I can’t say I’m a huge Dave Matthews fan. I have his solo disc because the song “Gravedigger” struck a chord with me, and I picked up Stand Up (2005) on the basis of the former and was terribly disappointed. They’ve had several live records out since, but no studio recordings. That will end on June 2nd, when Big Whiskey and the GrooGrux King arrives in stores via RCA Records.

The new album arrives under a bit of a cloud. In August 2008, LeRoi Moore, the saxophone player that gave the group so much of its unique personality, died due to complications from injuries suffered in an ATV accident.  The DMB has been characterized by many things, both positive and negative, but one of the most positive had always been the close ties between all the members. Matthews once was quoted on the Charlie Rose program saying that his band was comprised of “brothers from other mothers.” The death of one of their own shook the band up, and nearly apart.

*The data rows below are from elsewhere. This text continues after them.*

-- ==== Sys2Proof/Machine/Lines.lean ====
section
/-! DEFINITION. Sys2Proof/Machine/Lines.lean: what happens to whole lines of the coherent domain: last-use marks
(R299), range operations (R296 to R298), retention (R293, R294), and the loss of the lines behind a dead
destination (R369). -/

namespace Sys2Proof.Machine

open Sys2Proof

/-- The kinds of a range operation (R296). -/
inductive RangeOp where
  | flush | inval | flushInv
deriving DecidableEq, Repr

/-- R299: a last-use mark of a home line: every copy dropped with no write-back, the tag kept as a DEAD tag. A mark on a
shared line does nothing. -/
def markLine (s : Dev) (h : CacheLine) : Dev :=
  if h.tag = 0x11 ∨ h.st = .dead then s
  else
    putLine (invalCopies s h.agent h.line none)
      { h with st := .dead, sv := 0, dm := 0, ps := 0, sharers := 0, owner := 0x3F, pin := 0, ret := 0, data := 0 }

/-- R296: a FLUSH of one line: the owner's dirty bytes reach the home and the home's reach the tier; the copies stay,
clean. A DEAD tag that a range operation covers is lost (R300). -/
def flushLine (s : Dev) (h : CacheLine) : Dev :=
  if h.st = .dead then dropLine s h.agent h.line
  else
    let s := match (if h.st = .hx then liveLine s h.owner h.line else none) with
      | some o =>
        let h1 := mergeCopy h o
        putLine (putLine s (if o.st = .o then toHv h1 h.owner else h1)) { o with dm := 0, st := if o.st = .m then .e else if o.st = .o then .s else o.st }
      | none => s
    match findLine s h.agent h.line with
    | some h => putLine (writeBack s h) { h with dm := 0 }
    | none => s

/-- R296: an INVALIDATE of one line: every copy dropped, dirty bytes discarded. -/
def invalLine (s : Dev) (h : CacheLine) : Dev := dropLine (invalCopies s h.agent h.line none) h.agent h.line

/-- R296: one range operation on one line, named by its home entry. -/
def rangeLine (op : RangeOp) (s : Dev) (h : CacheLine) : Dev :=
  match op with
  | .flush => flushLine s h
  | .inval => invalLine s h
  | .flushInv =>
    let s := flushLine s h
    match findLine s h.agent h.line with
    | some h => invalLine s h
    | none => s

/-! ## Operations that meet a pinned line (R306) -/

/-- The codes of what a home may hold at a pinned line: range operations, and 3 for a mark. -/
def RangeOp.code (op : RangeOp) : Nat :=
  match op with
  | .flush => 0
  | .inval => 1
  | .flushInv => 2

/-- R306: operations are queued on a home line, or what the home holds there is not yet done. -/
def lineHeld (s : Dev) (home line : Nat) : Bool :=
  s.ms.redQ.any (fun q => q.home == home && q.line == line) || s.ms.heldOps.any (fun q => q.home == home && q.line == line)

/-- R306: the home holds an operation at a pinned line until the pin clears. -/
def holdOp (s : Dev) (h : CacheLine) (op owner : Nat) : Dev :=
  modMs s (fun m => { m with heldOps := m.heldOps ++ [{ home := h.agent, line := h.line, op := op, owner := owner }] })

/-- R299: a last-use mark of one line. A mark on a line with no copy does nothing; one that meets a pinned line is held. -/
def lastUse (s : Dev) (pa : Nat) (attr : PageAttr) : Dev :=
  match homeAgent s pa attr.home with
  | none => s
  | some home =>
    match liveLine s home (pa / 512) with
    | none => s
    | some h => if lineHeld s home h.line then holdOp s h 3 0 else markLine s h

/-- What a home holds at a line, and the state without it. -/
def takeHeld (s : Dev) (home line : Nat) : Dev × List HeldOp :=
  (modMs s (fun m => { m with heldOps := m.heldOps.filter (fun q => !(q.home == home && q.line == line)) }),
    s.ms.heldOps.filter (fun q => q.home == home && q.line == line))

/-- R306: the pin of a line has cleared: what its home held there acts, in order of arrival. -/
def releaseHeld (s : Dev) (home line : Nat) (held : List HeldOp) : Dev :=
  held.foldl (fun s q =>
    match findLine s home line with
    | none => s
    | some h => if q.op = 0 then flushLine s h else if q.op = 1 then invalLine s h else if q.op = 2 then rangeLine .flushInv s h else markLine s h) s

/-- The home entries that satisfy `p`. -/
def homeLines (s : Dev) (p : CacheLine → Bool) : List CacheLine := s.ms.lines.filter (fun l => l.home && p l)

/-- R296, R298, R306: a range operation over every home line that satisfies `p`; `owner` is one more than the key of the FENCE that asks for it, 0 for
any other. -/
def rangeLines (op : RangeOp) (owner : Nat) (s : Dev) (p : CacheLine → Bool) : Dev :=
  (homeLines s p).foldl (fun s h => if lineHeld s h.agent h.line then holdOp s h op.code owner else rangeLine op s h) s

/-- R294: with one KEEP line too many in a set, the least recently used becomes NORMAL. -/
def keepLimit (s : Dev) (agent line : Nat) : Dev :=
  let ks := (setLines s agent line).filter (fun l => l.ret == 1)
  if ks.length ≤ getF s fCD_CFG_KEEP_MAX then s
  else
    match lruOf ks with
    | some v => putLine s { v with ret := 0 }
    | none => s

/-- R293: set RET of a resident home line. -/
def setRet (s : Dev) (pa : Nat) (attr : PageAttr) (ret : Nat) : Dev :=
  match homeAgent s pa attr.home with
  | none => s
  | some home =>
    match liveLine s home (pa / 512) with
    | none => s
    | some h => keepLimit (putLine s { h with ret := ret }) home (pa / 512)

/-- R369: the homes drop every cached line behind a dead destination, named by a predicate on the home entry. -/
def dropBehind (s : Dev) (p : CacheLine → Bool) : Dev := (homeLines s p).foldl invalLine s

end Sys2Proof.Machine
end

Now, it is standard practice that when a member of a band dies and the band soldiers on, they might memorialize him or her in song. They might offer them a token dedication on their next recording. The Dave Matthews Band has apparently gone one better, by making the entirety of their upcoming album a tribute of sorts to LeRoi “GrooGrux King” Moore.

groogruxTo further endear this upcoming album to the public, the band and RCA are offering a track up for free, for a very limited time. “Funny The Way It Is” can be had at this location for the price of your e-mail address and the patience to deal with the label’s touchy server (keep at it, it’ll work eventually.) Ordinarily, we’d put the track up for you, but since they’re giving it away themselves, have at it.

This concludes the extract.